» Aim of the task:
Copy every entry. Do not alter a single word.

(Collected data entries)
-- ==== Sys2Proof/Machine/Core.lean ====
section
/-! DEFINITION. The machine as the host runs it. -/

def Sys2Proof.core : Host.Core := { State := Sys2Proof.Machine.State, Fault := Sys2Proof.Machine.Fault, Refusal := Sys2Proof.Machine.Refusal, step := Sys2Proof.Machine.step, reset := Sys2Proof.Machine.State.reset }
end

» Answer area:
-- ==== Sys2Proof/Machine/Core.lean ====
section
/-! DEFINITION. The machine as the host runs it. -/

def Sys2Proof.core : Host.Core := { State := Sys2Proof.Machine.State, Fault := Sys2Proof.Machine.Fault, Refusal := Sys2Proof.Machine.Refusal, step := Sys2Proof.Machine.step, reset := Sys2Proof.Machine.State.reset }
end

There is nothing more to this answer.